------ The input ------
/-- The command the traction controller handed last (R87). -/
inductive Command where
  | off
  | brake
  | coast
  | drive (p : DriveParams)
deriving DecidableEq, Repr

/-- The four gates of a bridge, by motor terminal (R87). -/
structure Gates where
  high1 : Bool
  low1 : Bool
  high2 : Bool
  low2 : Bool
deriving DecidableEq, Repr

/-- When each gate last turned off (R89); none when it has not since the reset. -/
structure GateTimes where
  high1 : Option Nat
  low1 : Option Nat
  high2 : Option Nat
  low2 : Option Nat
deriving DecidableEq, Repr

/-- Where a bridge in DRIVE stands in its PWM period (R89); `cut` is the rest of a period after a
CYCLE detection (R95), `idle` is out of DRIVE, or before the first period after a clear (R99). -/
inductive PwmPhase where
  | idle | onPhase | offPhase | cut
deriving DecidableEq, Repr

structure Bridge where
  state : BridgeState
  gates : Gates
  asked : Gates
  offAt : GateTimes
  phase : PwmPhase
  /-- The values of the running PWM period (R88). -/
  params : DriveParams
  periodStart : Nat
  onEnd : Timer
  /-- When the high side turned on in this on-phase. -/
  conduct : Option Nat
  blanking : Timer
  chopArmed : Bool
  /-- A short was detected in this PWM period (R92). -/
  detected : Bool
  chopRunning : Bool
  chopFlag : Bool
  shortRun : Nat
  episodes : Byte
deriving DecidableEq, Repr

structure BridgeUnit where
  cfg : BridgeConfig
  held : Command
  a : Bridge
  b : Bridge
deriving DecidableEq, Repr

/-! ## Balance sequencer (chapter 6) -/

/-- The run record (R102) of a run that exists. -/
structure BalanceRun where
  /-- HELD when set, RUNNING when clear. -/
  held : Bool
  slot : Nat
  /-- n, 1 to 4. -/
  steps : Nat
  /-- u1 to un, as clamped. -/
  duties : List Nat
  /-- The hold time in seconds, as clamped; N is 125 times it. -/
  holdTime : Nat
  direction : Direction
  /-- The current step i, from 1. -/
  step : Nat
  driving : Bool
  /-- The period count j. -/
  period : Nat
  sum : Nat
  count : Nat
  /-- The rates of the completed steps, r1 first. -/
  rates : List Nat
  adjusted : Bool
  heldTimer : Timer
  /-- The step index last written into the slot's step field, 0 if none (R108). -/
  written : Nat
deriving DecidableEq, Repr

structure Balance where
  run : Option BalanceRun
deriving DecidableEq, Repr

/-! ## Radio command unit (chapter 7) -/

structure RadioConfig where
  /-- 0 when the part has no own address. -/
  own : Nat
  /-- F, in ms. -/
  failsafeMs : Nat
  leaseMs : Nat
  windowStart : Nat
  windowEnd : Nat
deriving DecidableEq, Repr

inductive Role where
  | lead | mid | trail
deriving DecidableEq, Repr

structure Consist where
  number : Nat
  role : Role
  reversed : Bool
deriving DecidableEq, Repr

/-- The lease holder record (R122); `lastHeard` is a clock value. -/
inductive Lease where
  | none
  | radio (sender cls lastHeard : Nat)
  | onBoard (mark : Bool)
deriving DecidableEq, Repr

/-- The zone record (R133). While it is empty `zone` is 0, and `cap` is only what the status record
shows. -/
structure ZoneRecord where
  present : Bool
  zone : Nat
  cap : Nat
deriving DecidableEq, Repr

/-- The passage record (R133); zone 0 is none. -/
structure Passage where
  zone : Nat
  horn : Bool
  station : Bool
deriving DecidableEq, Repr

/-- The station-stop state (R134), with the beacon that began the stop and the dwell timer. -/
inductive Station where
  | none
  | braking (f : Frame)
  | dwell (f : Frame) (ends : Nat)
deriving DecidableEq, Repr

/-- The receiver (R116): in BODY, LEN and the bytes stored so far. -/
inductive Receiver where
  | hunt
  | length
  | body (len : Nat) (bytes : List Byte)
deriving DecidableEq, Repr

/-- An entry of the repeat table (R119); the window runs while the mark is clear. -/
structure RepeatEntry where
  sender : Nat
  seq : Nat
  stale : Bool
  window : Timer
deriving DecidableEq, Repr

structure Radio where
  cfg : RadioConfig
  consist : Consist
  request : Request
  lease : Lease
  failsafe : Bool
  zone : ZoneRecord
  passage : Passage
  station : Station
  receiver : Receiver
  gap : Timer
  /-- Most recently heard first. -/
  repeats : List RepeatEntry
  /-- The accepted frame whose kind is to be, or is being, handled (R118). -/
  handling : Option Frame
  /-- Frames completed since, not yet checked: SENDER to CRC. -/
  waiting : List (List Byte)
  /-- The bytes a service write has still to write (R130). -/
  service : Option (List Host.Cell)
  logIndex : Nat
  logSeq : Half
  overflow : Bool
deriving DecidableEq, Repr

/-! ## Sound engine (chapter 8) -/

/-- A clip directory entry as copied (R138), without the live segment bytes. -/
structure ClipEntry where
  format : Nat
  kind : Nat
  start : Nat
  length : Nat
  loopStart : Nat
  loopLength : Nat
  basePitch : Nat
  volume : Nat
deriving DecidableEq, Repr

inductive VoiceState where
  | idle | playing | fading | starved
deriving DecidableEq, Repr

inductive Starter where
  | order
  | function (entry : Nat) (hold : Bool)
  | event
  | chuff
  | engine
deriving DecidableEq, Repr

/-- R140. -/
structure Voice where
  state : VoiceState
  clip : Nat
  entry : ClipEntry
  /-- In 1/256 byte from the clip's start. -/
  position : Nat
  step : Nat
  volume : Nat
  envelope : Nat
  fadeStep : Nat
  /-- None is ENDLESS. -/
  repeats : Option Nat
  priority : Nat
  starter : Starter
  stamp : Reg
  lastSegment : Bool
deriving DecidableEq, Repr

/-- The uses of a clip as the last-bad-clip field codes them (11.2). -/
inductive ClipUse where
  | none | engine | chuff | start | stop | horn | function
deriving DecidableEq, Repr

structure Sound where
  voices : List Voice
  startCount : Reg
  rotation : Nat
  prevAngle : Nat
  /-- The master volume in force for this mixer frame. -/
  master : Nat
  /-- The sample last sent. -/
  sample : Int
  badClip : Option Nat
  badUse : ClipUse
deriving DecidableEq, Repr

/-! ## Lamp and smoke unit (chapter 9) -/

inductive DriveSide where
  | low | high
deriving DecidableEq, Repr

inductive DirectionCondition where
  | any | fwd | rev
deriving DecidableEq, Repr

inductive ConsistCondition where
  | any | leadOnly
deriving DecidableEq, Repr

inductive Effect where
  | steady | flicker | strobe | rotary | ditch | firebox
deriving DecidableEq, Repr

inductive OvercurrentMode where
  | latch | retry | report | ignore
deriving DecidableEq, Repr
------
**What is being asked:**
Wherever the string "Starter" appears in the data above, copy the line it sits in.

**Expected output:**
inductive Starter where
  starter : Starter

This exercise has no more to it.